The Enron affair shows that these institutions have been
corrupted. None of the checks and balances that were
supposed to prevent insider abuses worked; the supposedly
independent players were compromised.

Enron's byzantine network of 3,000 subsidiaries and
partnerships - one for every seven employees - made a
mockery both of accounting rules and of rules against
insider trading. Not incidentally, the network also allowed
the company to evade taxes in four of the last five years.
And Enron executives knew what they were doing. A letter
last August from an Enron vice president to the chairman,
Kenneth Lay, described how shell companies with names like
Condor and Raptor were used to create fictitious profits,
and quoted one manager as saying, "We are such a crooked
company."

The accounting firm of Arthur Andersen was told of these
concerns. Yet it gave Enron a free pass, and shredded
documents when questions arose. The regulators were nowhere
to be seen, partly because politicians with personal ties
to Enron, like Senator Phil Gramm, took care to exempt
Enron from regulation.

Mr. Lindsey and Mr. O'Neill would have us believe that
all's well that ended badly; because Enron was allowed to
fail, justice was done and the system worked. But Enron
isn't a person; the evildoers here were Enron executives,
who collectively walked off with at least $1.1 billion.

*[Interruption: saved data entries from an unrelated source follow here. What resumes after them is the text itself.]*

-- ==== Sys2Proof/Laws/KeepMatrix.lean ====
section
/-! SUPPORT. Laws/KeepMatrix.lean: the operations of Machine/Matrix.lean keep the canonical form and the queue (Laws/Ok.lean). -/

namespace Sys2Proof.Machine

theorem State.book_ok {q : Kept} : ∀ a0 a1 a2 a3 a4, State.Ok q a0 → State.Ok q (State.book a0 a1 a2 a3 a4) := by
  intro _ _ _ _ _ _
  unfold State.book
  try dsimp only
  repeat' (first
    | with_reducible assumption
    | with_reducible apply State.setCore_ok
    | simp only [State.mk_ok]
    | with_reducible apply partsOk_same
    | dsimp only)

theorem State.setSlot_ok {q : Kept} : ∀ a0 a1 a2 a3 a4 a5, State.Ok q a0 → State.Ok q (State.setSlot a0 a1 a2 a3 a4 a5) := by
  intro _ _ _ _ _ _ _
  unfold State.setSlot
  try dsimp only
  repeat' (first
    | with_reducible assumption
    | with_reducible apply State.setCore_ok
    | with_reducible apply State.set_ok
    | simp only [State.mk_ok]
    | with_reducible apply partsOk_same
    | dsimp only)

theorem State.accParity_ok {q : Kept} : ∀ a0 a1 a2 a3 a4 a5 a6, State.Ok q a0 → State.Ok q (State.accParity a0 a1 a2 a3 a4 a5 a6) := by
  intro _ _ _ _ _ _ _ _
  unfold State.accParity
  try dsimp only
  repeat' (first
    | with_reducible assumption
    | with_reducible apply State.setSlot_ok
    | with_reducible apply State.inc_ok
    | simp only [State.mk_ok]
    | with_reducible apply partsOk_same
    | dsimp only
    | split
    | with_reducible intro _)

theorem State.accTileParity_ok {q : Kept} : ∀ a0 a1 a2 a3 a4 a5, State.Ok q a0 → State.Ok q (State.accTileParity a0 a1 a2 a3 a4 a5) := by
  intro _ _ _ _ _ _ _
  unfold State.accTileParity
  try dsimp only
  repeat' (first
    | with_reducible assumption
    | with_reducible apply State.accParity_ok
    | dsimp only)

theorem State.chunkOp_ok {q : Kept} : ∀ a0 a1 a2 a3 a4 a5 a6, State.Ok q a0 → State.Ok q (State.chunkOp a0 a1 a2 a3 a4 a5 a6) := by
  intro _ _ _ _ _ _ _ _
  unfold State.chunkOp
  try dsimp only
  repeat' (first
    | with_reducible assumption
    | with_reducible apply State.stallRead_ok
    | with_reducible apply State.setSlot_ok
    | with_reducible apply State.setCore_ok
    | with_reducible apply State.book_ok
    | with_reducible apply State.accTileParity_ok
    | simp only [State.mk_ok]
    | with_reducible apply partsOk_same
    | dsimp only
    | split)

theorem State.accOut_ok {q : Kept} : ∀ a0 a1 a2 a3 a4 a5 a6 a7, State.Ok q a0 → State.Ok q (State.accOut a0 a1 a2 a3 a4 a5 a6 a7) := by
  intro _ _ _ _ _ _ _ _ _
  unfold State.accOut
  try dsimp only
  repeat' (first
    | with_reducible assumption
    | with_reducible apply State.stallWrite_ok
    | with_reducible apply State.poisonSeen_ok
    | with_reducible apply State.accParity_ok
    | dsimp only)

theorem State.accStore_ok {q : Kept} : ∀ a0 a1 a2 a3 a4 a5, State.Ok q a0 → State.Ok q (State.accStore a0 a1 a2 a3 a4 a5) := by
  intro _ _ _ _ _ _ _
  unfold State.accStore
  try dsimp only
  repeat' (first
    | with_reducible assumption
    | with_reducible apply State.setCore_ok
    | with_reducible apply State.book_ok
    | with_reducible apply State.accOut_ok
    | simp only [State.mk_ok]
    | with_reducible apply partsOk_same
    | with_reducible apply foldl_ok
    | with_reducible apply foldl_fst_ok
    | with_reducible apply foldl_st_ok
    | with_reducible apply foldl_out_ok
    | dsimp only
    | with_reducible intro _)

theorem State.accAdd_ok {q : Kept} : ∀ a0 a1 a2 a3 a4 a5, State.Ok q a0 → State.Ok q (State.accAdd a0 a1 a2 a3 a4 a5) := by
  intro _ _ _ _ _ _ _
  unfold State.accAdd
  try dsimp only
  repeat' (first
    | with_reducible assumption
    | with_reducible apply State.stallRead_ok
    | with_reducible apply State.setSlot_ok
    | with_reducible apply State.setCore_ok
    | with_reducible apply State.book_ok
    | with_reducible apply State.accTileParity_ok
    | simp only [State.mk_ok]
    | with_reducible apply partsOk_same
    | with_reducible apply foldl_ok
    | with_reducible apply foldl_fst_ok
    | with_reducible apply foldl_st_ok
    | with_reducible apply foldl_out_ok
    | dsimp only
    | split
    | with_reducible intro _)

theorem State.accClear_ok {q : Kept} : ∀ a0 a1 a2 a3 a4, State.Ok q a0 → State.Ok q (State.accClear a0 a1 a2 a3 a4) := by
  intro _ _ _ _ _ _
  unfold State.accClear
  try dsimp only
  repeat' (first
    | with_reducible assumption
    | with_reducible apply State.setSlot_ok
    | with_reducible apply State.setCore_ok
    | simp only [State.mk_ok]
    | with_reducible apply partsOk_same
    | dsimp only)

theorem State.matRun_ok {q : Kept} : ∀ a0 a1 a2 a3 a4 a5 a6, State.Ok q a0 → State.Ok q (State.matRun a0 a1 a2 a3 a4 a5 a6) := by
  intro _ _ _ _ _ _ _ _
  unfold State.matRun
  try dsimp only
  repeat' (first
    | with_reducible assumption
    | with_reducible apply State.chunkOp_ok
    | with_reducible apply State.accStore_ok
    | with_reducible apply State.accClear_ok
    | with_reducible apply State.accAdd_ok
    | simp only [State.mk_ok]
    | with_reducible apply partsOk_same
    | dsimp only
    | split)

end Sys2Proof.Machine
end

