theorem State.pivStep_ok {q : Kept} : ∀ a0 a1 a2 a3 a4, State.Ok q a0 → OutOk q (State.pivStep a0 a1 a2 a3 a4) := by
  intro _ _ _ _ _ _
  unfold State.pivStep
  try dsimp only
  repeat' (first
    | with_reducible assumption
    | with_reducible apply outNext_ok
    | with_reducible apply notDue_ok
    | with_reducible exact reservedCode_ok
    | with_reducible exact outFault_ok _
    | with_reducible apply State.raise_ok
    | with_reducible apply State.pivOp_ok
    | dsimp only
    | split)

theorem execBegin_ok {q : Kept} : ∀ a0 a1 a2 a3, State.Ok q a3 → OutOk q (execBegin a0 a1 a2 a3) := by
  intro _ _ _ _ _
  unfold execBegin
  try dsimp only
  repeat' (first
    | with_reducible assumption
    | with_reducible apply outNext_ok
    | with_reducible apply notDue_ok
    | with_reducible exact reservedCode_ok
    | with_reducible exact outFault_ok _
    | with_reducible apply State.pivStep_ok
    | dsimp only)

theorem execRun_ok {q : Kept} : ∀ a0 a1 a2 a3, State.Ok q a3 → OutOk q (execRun a0 a1 a2 a3) := by
  intro _ _ _ _ _
  unfold execRun
  try dsimp only
  repeat' (first
    | with_reducible assumption
    | with_reducible apply outNext_ok
    | with_reducible apply notDue_ok
    | with_reducible exact reservedCode_ok
    | with_reducible exact outFault_ok _
    | with_reducible apply State.pivStep_ok
    | dsimp only)

theorem execDpt_ok {q : Kept} : ∀ a0 a1 a2 a3, State.Ok q a3 → OutOk q (execDpt a0 a1 a2 a3) := by
  intro _ _ _ _ _
  unfold execDpt
  try dsimp only
  repeat' (first
    | with_reducible assumption
    | with_reducible apply outNext_ok
    | with_reducible apply notDue_ok
    | with_reducible exact reservedCode_ok
    | with_reducible exact outFault_ok _
    | with_reducible apply State.pivStep_ok
    | dsimp only)

theorem execCnt_ok {q : Kept} : ∀ a0 a1 a2 a3, State.Ok q a3 → OutOk q (execCnt a0 a1 a2 a3) := by
  intro _ _ _ _ _
  unfold execCnt
  try dsimp only
  repeat' (first
    | with_reducible assumption
    | with_reducible apply outNext_ok
    | with_reducible apply notDue_ok
    | with_reducible exact reservedCode_ok
    | with_reducible exact outFault_ok _
    | with_reducible apply State.pivStep_ok
    | dsimp only)

end Sys2Proof.Machine
end

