-- ==== Sys2Proof/Laws/KeepEnables.lean ====
section
/-! SUPPORT. Laws/KeepEnables.lean: the operations of Machine/Enables.lean keep the canonical form and the queue (Laws/Ok.lean). -/

namespace Sys2Proof.Machine

theorem State.blockCounts_ok {q : Kept} : ∀ a0 a1, State.Ok q a0 → State.Ok q (State.blockCounts a0 a1) := by
  intro _ _ _
  unfold State.blockCounts
  try dsimp only
  repeat' (first
    | with_reducible assumption
    | with_reducible apply State.setEngine_ok
    | simp only [State.mk_ok]
    | with_reducible apply partsOk_same
    | dsimp only
    | split)

theorem State.funcOn_ok {q : Kept} : ∀ a0 a1, State.Ok q a0 → State.Ok q (State.funcOn a0 a1) := by
  intro _ _ _
  unfold State.funcOn
  try dsimp only
  repeat' (first
    | with_reducible assumption
    | with_reducible apply State.set_ok
    | with_reducible apply State.portOn_ok
    | with_reducible apply State.clearFlds_ok
    | with_reducible apply State.blockCounts_ok
    | simp only [State.mk_ok]
    | with_reducible apply partsOk_same
    | dsimp only
    | split)

theorem State.funcDrain_ok {q : Kept} : ∀ a0 a1, State.Ok q a0 → State.Ok q (State.funcDrain a0 a1) := by
  intro _ _ _
  unfold State.funcDrain
  try dsimp only
  repeat' (first
    | with_reducible assumption
    | with_reducible apply State.set_ok
    | with_reducible apply State.portEnable_ok
    | simp only [State.mk_ok]
    | with_reducible apply partsOk_same
    | with_reducible apply foldl_ok
    | with_reducible apply foldl_fst_ok
    | with_reducible apply foldl_st_ok
    | with_reducible apply foldl_out_ok
    | dsimp only
    | split
    | with_reducible intro _)

theorem State.funcEnable_ok {q : Kept} : ∀ a0 a1 a2, State.Ok q a0 → State.Ok q (State.funcEnable a0 a1 a2) := by
  intro _ _ _ _
  unfold State.funcEnable
  try dsimp only
  repeat' (first
    | with_reducible assumption
    | with_reducible apply State.setB_ok
    | with_reducible apply State.portEnable_ok
    | with_reducible apply State.funcOn_ok
    | with_reducible apply State.funcDrain_ok
    | simp only [State.mk_ok]
    | with_reducible apply partsOk_same
    | dsimp only
    | split)

theorem State.funcDrained_ok {q : Kept} : ∀ a0 a1, State.Ok q a0 → State.Ok q (State.funcDrained a0 a1) := by
  intro _ _ _
  unfold State.funcDrained
  try dsimp only
  repeat' (first
    | with_reducible assumption
    | with_reducible apply State.set_ok
    | with_reducible apply State.portDrained_ok
    | with_reducible apply State.funcOn_ok
    | simp only [State.mk_ok]
    | with_reducible apply partsOk_same
    | dsimp only
    | split)

theorem execPenEnableWrite_ok {q : Kept} : ∀ a0 a1 a2, State.Ok q a2 → OutOk q (execPenEnableWrite a0 a1 a2) := by
  intro _ _ _ _
  unfold execPenEnableWrite
  try dsimp only
  repeat' (first
    | with_reducible assumption
    | with_reducible apply outNext_ok
    | with_reducible apply notDue_ok
    | with_reducible exact reservedCode_ok
    | with_reducible exact outFault_ok _
    | with_reducible apply State.notDue_ok
    | with_reducible apply State.funcEnable_ok
    | dsimp only
    | split)

theorem execGrpqEnableWrite_ok {q : Kept} : ∀ a0 a1 a2 a3, State.Ok q a3 → OutOk q (execGrpqEnableWrite a0 a1 a2 a3) := by
  intro _ _ _ _ _
  unfold execGrpqEnableWrite
  try dsimp only
  repeat' (first
    | with_reducible assumption
    | with_reducible apply outNext_ok
    | with_reducible apply notDue_ok
    | with_reducible exact reservedCode_ok
    | with_reducible exact outFault_ok _
    | with_reducible apply State.notDue_ok
    | with_reducible apply State.funcEnable_ok
    | dsimp only
    | split)

theorem execXchEnableWrite_ok {q : Kept} : ∀ a0 a1 a2, State.Ok q a2 → OutOk q (execXchEnableWrite a0 a1 a2) := by
  intro _ _ _ _
  unfold execXchEnableWrite
  try dsimp only
  repeat' (first
    | with_reducible assumption
    | with_reducible apply outNext_ok
    | with_reducible apply notDue_ok
    | with_reducible exact reservedCode_ok
    | with_reducible exact outFault_ok _
    | with_reducible apply State.notDue_ok
    | with_reducible apply State.funcEnable_ok
    | dsimp only
    | split)

theorem execEngEnableWrite_ok {q : Kept} : ∀ a0 a1 a2, State.Ok q a2 → OutOk q (execEngEnableWrite a0 a1 a2) := by
  intro _ _ _ _
  unfold execEngEnableWrite
  try dsimp only
  repeat' (first
    | with_reducible assumption
    | with_reducible apply outNext_ok
    | with_reducible apply notDue_ok
    | with_reducible exact reservedCode_ok
    | with_reducible exact outFault_ok _
    | with_reducible apply State.notDue_ok
    | with_reducible apply State.funcEnable_ok
    | dsimp only
    | split)

theorem execOptEnableWrite_ok {q : Kept} : ∀ a0 a1 a2, State.Ok q a2 → OutOk q (execOptEnableWrite a0 a1 a2) := by
  intro _ _ _ _
  unfold execOptEnableWrite
  try dsimp only
  repeat' (first
    | with_reducible assumption
    | with_reducible apply outNext_ok
    | with_reducible apply notDue_ok
    | with_reducible exact reservedCode_ok
    | with_reducible exact outFault_ok _
    | with_reducible apply State.notDue_ok
    | with_reducible apply State.funcEnable_ok
    | dsimp only
    | split)

theorem execDrainComplete_ok {q : Kept} : ∀ a0 a1, State.Ok q a1 → OutOk q (execDrainComplete a0 a1) := by
  intro _ _ _
  unfold execDrainComplete
  try dsimp only
  repeat' (first
    | with_reducible assumption
    | with_reducible apply outNext_ok
    | with_reducible apply notDue_ok
    | with_reducible exact reservedCode_ok
    | with_reducible exact outFault_ok _
    | with_reducible apply State.notDue_ok
    | with_reducible apply State.funcDrained_ok
    | dsimp only
    | split)

end Sys2Proof.Machine
end

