-- ==== Sys2Proof/Laws/KeepLayout.lean ====
section
/-! SUPPORT. Laws/KeepLayout.lean: the operations of Machine/Layout.lean keep the canonical form and the queue (Laws/Ok.lean). -/

namespace Sys2Proof.Machine

theorem State.layoutCleared_ok {q : Kept} : ∀ a0, State.Ok q a0 → State.Ok q (State.layoutCleared a0) := by
  intro _ _
  unfold State.layoutCleared
  try dsimp only
  repeat' (first
    | with_reducible assumption
    | simp only [State.mk_ok]
    | with_reducible apply partsOk_same
    | with_reducible apply partsOk_regs
    | with_reducible apply Tab.filter_rising
    | (with_reducible apply State.Ok.rising (q := q))
    | with_reducible apply State.clearFlds_ok)

theorem State.setBells_ok {q : Kept} : ∀ a0 a1, State.Ok q a0 → State.Ok q (State.setBells a0 a1) := by
  intro _ _ _
  unfold State.setBells
  try dsimp only
  repeat' (first
    | with_reducible assumption
    | with_reducible apply State.set_ok
    | with_reducible apply foldl_ok
    | with_reducible apply foldl_fst_ok
    | with_reducible apply foldl_st_ok
    | with_reducible apply foldl_out_ok
    | dsimp only
    | with_reducible intro _)

theorem State.writeGroups_ok {q : Kept} : ∀ a0 a1 a2, State.Ok q a0 → State.Ok q (State.writeGroups a0 a1 a2) := by
  intro _ _ _ _
  unfold State.writeGroups
  try dsimp only
  repeat' (first
    | with_reducible assumption
    | with_reducible apply State.localWrite_ok
    | with_reducible apply foldl_ok
    | with_reducible apply foldl_fst_ok
    | with_reducible apply foldl_st_ok
    | with_reducible apply foldl_out_ok
    | dsimp only
    | with_reducible intro _)

theorem State.writeEnable_ok {q : Kept} : ∀ a0 a1 a2, State.Ok q a0 → State.Ok q (State.writeEnable a0 a1 a2) := by
  intro _ _ _ _
  unfold State.writeEnable
  try dsimp only
  repeat' (first
    | with_reducible assumption
    | with_reducible apply State.funcEnable_ok
    | dsimp only
    | split)

theorem State.pcieRoleLoaded_ok {q : Kept} : ∀ a0, State.Ok q a0 → State.Ok q (State.pcieRoleLoaded a0) := by
  intro _ _
  unfold State.pcieRoleLoaded
  try dsimp only
  repeat' (first
    | with_reducible assumption
    | with_reducible apply State.clearFlds_ok
    | simp only [State.mk_ok]
    | with_reducible apply partsOk_same
    | dsimp only
    | split)

theorem State.portsTrain_ok {q : Kept} : ∀ a0, State.Ok q a0 → State.Ok q (State.portsTrain a0) := by
  intro _ _
  unfold State.portsTrain
  try dsimp only
  repeat' (first
    | with_reducible assumption
    | with_reducible apply State.startTraining_ok
    | with_reducible apply foldl_ok
    | with_reducible apply foldl_fst_ok
    | with_reducible apply foldl_st_ok
    | with_reducible apply foldl_out_ok
    | dsimp only
    | split
    | with_reducible intro _)

theorem State.applyImage_ok {q : Kept} : ∀ a0 a1, State.Ok q a0 → State.Ok q (State.applyImage a0 a1) := by
  intro _ _ _
  unfold State.applyImage
  try dsimp only
  repeat' (first
    | with_reducible assumption
    | with_reducible apply State.writeGroups_ok
    | with_reducible apply State.writeEnable_ok
    | with_reducible apply State.showCoord_ok
    | with_reducible apply State.setBells_ok
    | with_reducible apply State.setAll_ok
    | with_reducible apply State.set_ok
    | with_reducible apply State.portsTrain_ok
    | with_reducible apply State.pcieRoleLoaded_ok
    | with_reducible apply State.clearFlds_ok
    | simp only [State.mk_ok]
    | with_reducible apply partsOk_same
    | with_reducible apply foldl_ok
    | with_reducible apply foldl_fst_ok
    | with_reducible apply foldl_st_ok
    | with_reducible apply foldl_out_ok
    | dsimp only
    | split
    | with_reducible intro _)

theorem State.layRefuse_ok {q : Kept} : ∀ a0 a1 a2 a3, State.Ok q a0 → State.Ok q (State.layRefuse a0 a1 a2 a3) := by
  intro _ _ _ _ _
  unfold State.layRefuse
  try dsimp only
  repeat' (first
    | with_reducible assumption
    | with_reducible apply State.set_ok
    | dsimp only)

theorem State.readImage_ok {q : Kept} : ∀ a0 a1, State.Ok q a0 → State.Ok q (State.readImage a0 a1) := by
  intro _ _ _
  unfold State.readImage
  try dsimp only
  repeat' (first
    | with_reducible assumption
    | with_reducible apply State.countRead_ok
    | dsimp only)

theorem State.layLoad_ok {q : Kept} : ∀ a0, State.Ok q a0 → State.Ok q (State.layLoad a0) := by
  intro _ _
  unfold State.layLoad
  try dsimp only
  repeat' (first
    | with_reducible assumption
    | with_reducible apply State.setLay_ok
    | with_reducible apply State.set_ok
    | with_reducible apply State.readImage_ok
    | with_reducible apply State.layRefuse_ok
    | simp only [State.mk_ok]
    | with_reducible apply partsOk_same
    | dsimp only
    | split)

theorem State.layChecked_ok {q : Kept} : ∀ a0, State.Ok q a0 → State.Ok q (State.layChecked a0) := by
  intro _ _
  unfold State.layChecked
  try dsimp only
  repeat' (first
    | with_reducible assumption
    | with_reducible apply State.setLay_ok
    | with_reducible apply State.set_ok
    | with_reducible apply State.layRefuse_ok
    | with_reducible apply State.applyImage_ok
    | simp only [State.mk_ok]
    | with_reducible apply partsOk_same
    | dsimp only
    | split)

theorem State.layUnload_ok {q : Kept} : ∀ a0, State.Ok q a0 → State.Ok q (State.layUnload a0) := by
  intro _ _
  unfold State.layUnload
  try dsimp only
  repeat' (first
    | with_reducible assumption
    | with_reducible apply State.writeEnable_ok
    | with_reducible apply State.set_ok
    | with_reducible apply State.layRefuse_ok
    | with_reducible apply foldl_ok
    | with_reducible apply foldl_fst_ok
    | with_reducible apply foldl_st_ok
    | with_reducible apply foldl_out_ok
    | dsimp only
    | split
    | with_reducible intro _)

theorem State.ctxIdle_ok {q : Kept} : ∀ a0 a1 a2, State.Ok q a0 → State.Ok q (State.ctxIdle a0 a1 a2) := by
  intro _ _ _ _
  unfold State.ctxIdle
  try dsimp only
  repeat' (first
    | with_reducible assumption
    | with_reducible apply YardWork.count_ok
    | with_reducible apply State.setCtx_ok
    | with_reducible apply State.clearFlds_ok
    | dsimp only
    | with_reducible intro _)

theorem State.layUnloaded_ok {q : Kept} : ∀ a0, State.Ok q a0 → State.Ok q (State.layUnloaded a0) := by
  intro _ _
  unfold State.layUnloaded
  try dsimp only
  repeat' (first
    | with_reducible assumption
    | with_reducible apply State.set_ok
    | with_reducible apply State.layoutCleared_ok
    | with_reducible apply State.ctxIdle_ok
    | with_reducible apply foldl_ok
    | with_reducible apply foldl_fst_ok
    | with_reducible apply foldl_st_ok
    | with_reducible apply foldl_out_ok
    | dsimp only
    | with_reducible intro _)

theorem State.armTable_ok {q : Kept} : ∀ a0 a1, State.Ok q a0 → State.Ok q (State.armTable a0 a1) := by
  intro _ _ _
  unfold State.armTable
  try dsimp only
  repeat' (first
    | with_reducible assumption
    | with_reducible apply State.takeTable_ok
    | with_reducible apply State.tableSwapped_ok
    | with_reducible apply State.set_ok
    | with_reducible apply foldl_ok
    | with_reducible apply foldl_fst_ok
    | with_reducible apply foldl_st_ok
    | with_reducible apply foldl_out_ok
    | dsimp only
    | split
    | with_reducible intro _)

theorem execGrpSwapArm_ok {q : Kept} : ∀ a0 a1, State.Ok q a1 → OutOk q (execGrpSwapArm a0 a1) := by
  intro _ _ _
  unfold execGrpSwapArm
  try dsimp only
  repeat' (first
    | with_reducible assumption
    | with_reducible apply outNext_ok
    | with_reducible apply notDue_ok
    | with_reducible exact reservedCode_ok
    | with_reducible exact outFault_ok _
    | with_reducible apply State.notDue_ok
    | with_reducible apply State.armTable_ok
    | dsimp only
    | split)

theorem State.layArm_ok {q : Kept} : ∀ a0, State.Ok q a0 → State.Ok q (State.layArm a0) := by
  intro _ _
  unfold State.layArm
  try dsimp only
  repeat' (first
    | with_reducible assumption
    | with_reducible apply State.setLay_ok
    | with_reducible apply State.set_ok
    | with_reducible apply State.readImage_ok
    | with_reducible apply State.layRefuse_ok
    | simp only [State.mk_ok]
    | with_reducible apply partsOk_same
    | dsimp only
    | split)

theorem State.armChecked_ok {q : Kept} : ∀ a0, State.Ok q a0 → State.Ok q (State.armChecked a0) := by
  intro _ _
  unfold State.armChecked
  try dsimp only
  repeat' (first
    | with_reducible assumption
    | with_reducible apply State.writeGroups_ok
    | with_reducible apply State.shareIfIdle_ok
    | with_reducible apply State.shareDone_ok
    | with_reducible apply State.setLay_ok
    | with_reducible apply State.set_ok
    | with_reducible apply State.layRefuse_ok
    | simp only [State.mk_ok]
    | with_reducible apply partsOk_same
    | with_reducible apply foldl_ok
    | with_reducible apply foldl_fst_ok
    | with_reducible apply foldl_st_ok
    | with_reducible apply foldl_out_ok
    | dsimp only
    | split
    | with_reducible intro _)

theorem State.layDisarm_ok {q : Kept} : ∀ a0, State.Ok q a0 → State.Ok q (State.layDisarm a0) := by
  intro _ _
  unfold State.layDisarm
  try dsimp only
  repeat' (first
    | with_reducible assumption
    | with_reducible apply State.setLay_ok
    | with_reducible apply State.set_ok
    | simp only [State.mk_ok]
    | with_reducible apply partsOk_same
    | dsimp only
    | split)

theorem execLayoutLoad_ok {q : Kept} : ∀ a0, State.Ok q a0 → OutOk q (execLayoutLoad a0) := by
  intro _ _
  unfold execLayoutLoad
  try dsimp only
  repeat' (first
    | with_reducible assumption
    | with_reducible apply outNext_ok
    | with_reducible apply notDue_ok
    | with_reducible exact reservedCode_ok
    | with_reducible exact outFault_ok _
    | with_reducible apply State.yardStep_ok
    | with_reducible apply State.notDue_ok
    | with_reducible apply State.layLoad_ok
    | dsimp only
    | split
    | with_reducible intro _)

theorem execLayoutChecksDone_ok {q : Kept} : ∀ a0, State.Ok q a0 → OutOk q (execLayoutChecksDone a0) := by
  intro _ _
  unfold execLayoutChecksDone
  try dsimp only
  repeat' (first
    | with_reducible assumption
    | with_reducible apply outNext_ok
    | with_reducible apply notDue_ok
    | with_reducible exact reservedCode_ok
    | with_reducible exact outFault_ok _
    | with_reducible apply State.yardStep_ok
    | with_reducible apply State.notDue_ok
    | with_reducible apply State.layChecked_ok
    | dsimp only
    | split
    | with_reducible intro _)

theorem execLayoutUnload_ok {q : Kept} : ∀ a0, State.Ok q a0 → OutOk q (execLayoutUnload a0) := by
  intro _ _
  unfold execLayoutUnload
  try dsimp only
  repeat' (first
    | with_reducible assumption
    | with_reducible apply outNext_ok
    | with_reducible apply notDue_ok
    | with_reducible exact reservedCode_ok
    | with_reducible exact outFault_ok _
    | with_reducible apply State.notDue_ok
    | with_reducible apply State.layUnload_ok
    | dsimp only
    | split)

theorem execUnloadComplete_ok {q : Kept} : ∀ a0, State.Ok q a0 → OutOk q (execUnloadComplete a0) := by
  intro _ _
  unfold execUnloadComplete
  try dsimp only
  repeat' (first
    | with_reducible assumption
    | with_reducible apply outNext_ok
    | with_reducible apply notDue_ok
    | with_reducible exact reservedCode_ok
    | with_reducible exact outFault_ok _
    | with_reducible apply State.notDue_ok
    | with_reducible apply State.layUnloaded_ok
    | dsimp only
    | split
    | with_reducible intro _)

theorem execLayoutArm_ok {q : Kept} : ∀ a0, State.Ok q a0 → OutOk q (execLayoutArm a0) := by
  intro _ _
  unfold execLayoutArm
  try dsimp only
  repeat' (first
    | with_reducible assumption
    | with_reducible apply outNext_ok
    | with_reducible apply notDue_ok
    | with_reducible exact reservedCode_ok
    | with_reducible exact outFault_ok _
    | with_reducible apply State.yardStep_ok
    | with_reducible apply State.notDue_ok
    | with_reducible apply State.layArm_ok
    | dsimp only
    | split
    | with_reducible intro _)

theorem execArmChecksDone_ok {q : Kept} : ∀ a0, State.Ok q a0 → OutOk q (execArmChecksDone a0) := by
  intro _ _
  unfold execArmChecksDone
  try dsimp only
  repeat' (first
    | with_reducible assumption
    | with_reducible apply outNext_ok
    | with_reducible apply notDue_ok
    | with_reducible exact reservedCode_ok
    | with_reducible exact outFault_ok _
    | with_reducible apply State.yardStep_ok
    | with_reducible apply State.notDue_ok
    | with_reducible apply State.armChecked_ok
    | dsimp only
    | split
    | with_reducible intro _)

theorem execLayoutDisarm_ok {q : Kept} : ∀ a0, State.Ok q a0 → OutOk q (execLayoutDisarm a0) := by
  intro _ _
  unfold execLayoutDisarm
  try dsimp only
  repeat' (first
    | with_reducible assumption
    | with_reducible apply outNext_ok
    | with_reducible apply notDue_ok
    | with_reducible exact reservedCode_ok
    | with_reducible exact outFault_ok _
    | with_reducible apply State.notDue_ok
    | with_reducible apply State.layDisarm_ok
    | dsimp only
    | split)

end Sys2Proof.Machine
end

It's not just a matter of the utter unfairness of it all -
employees lose their life savings while crooked executives
walk away rich. It's also a matter of what it takes to make
capitalism work. Investors must be reasonably sure that
reported profits are real, that executives won't use their
positions to enrich themselves at the expense of
stockholders and employees, that when insiders do abuse
their positions their actions will be discovered and
punished.

Now we have seen a graphic demonstration that the system
that was supposed to provide those assurances doesn't work.
And nobody I know in the financial community thinks Enron
was an isolated case.

Yet all the evidence suggests that the Bush administration
doesn't get it. On the contrary, until the latest
revelations it was moving in the wrong direction. Harvey
Pitt, the new chairman of the Securities and Exchange
Commission, made his reputation as a lawyer who represented
accounting firms - including Andersen - in struggles to
maintain auditor independence. Now we've seen what Andersen
did with that independence.

The truth is that key institutions that underpin our
economic system have been corrupted. The only question that
remains is how far and how high the corruption extends.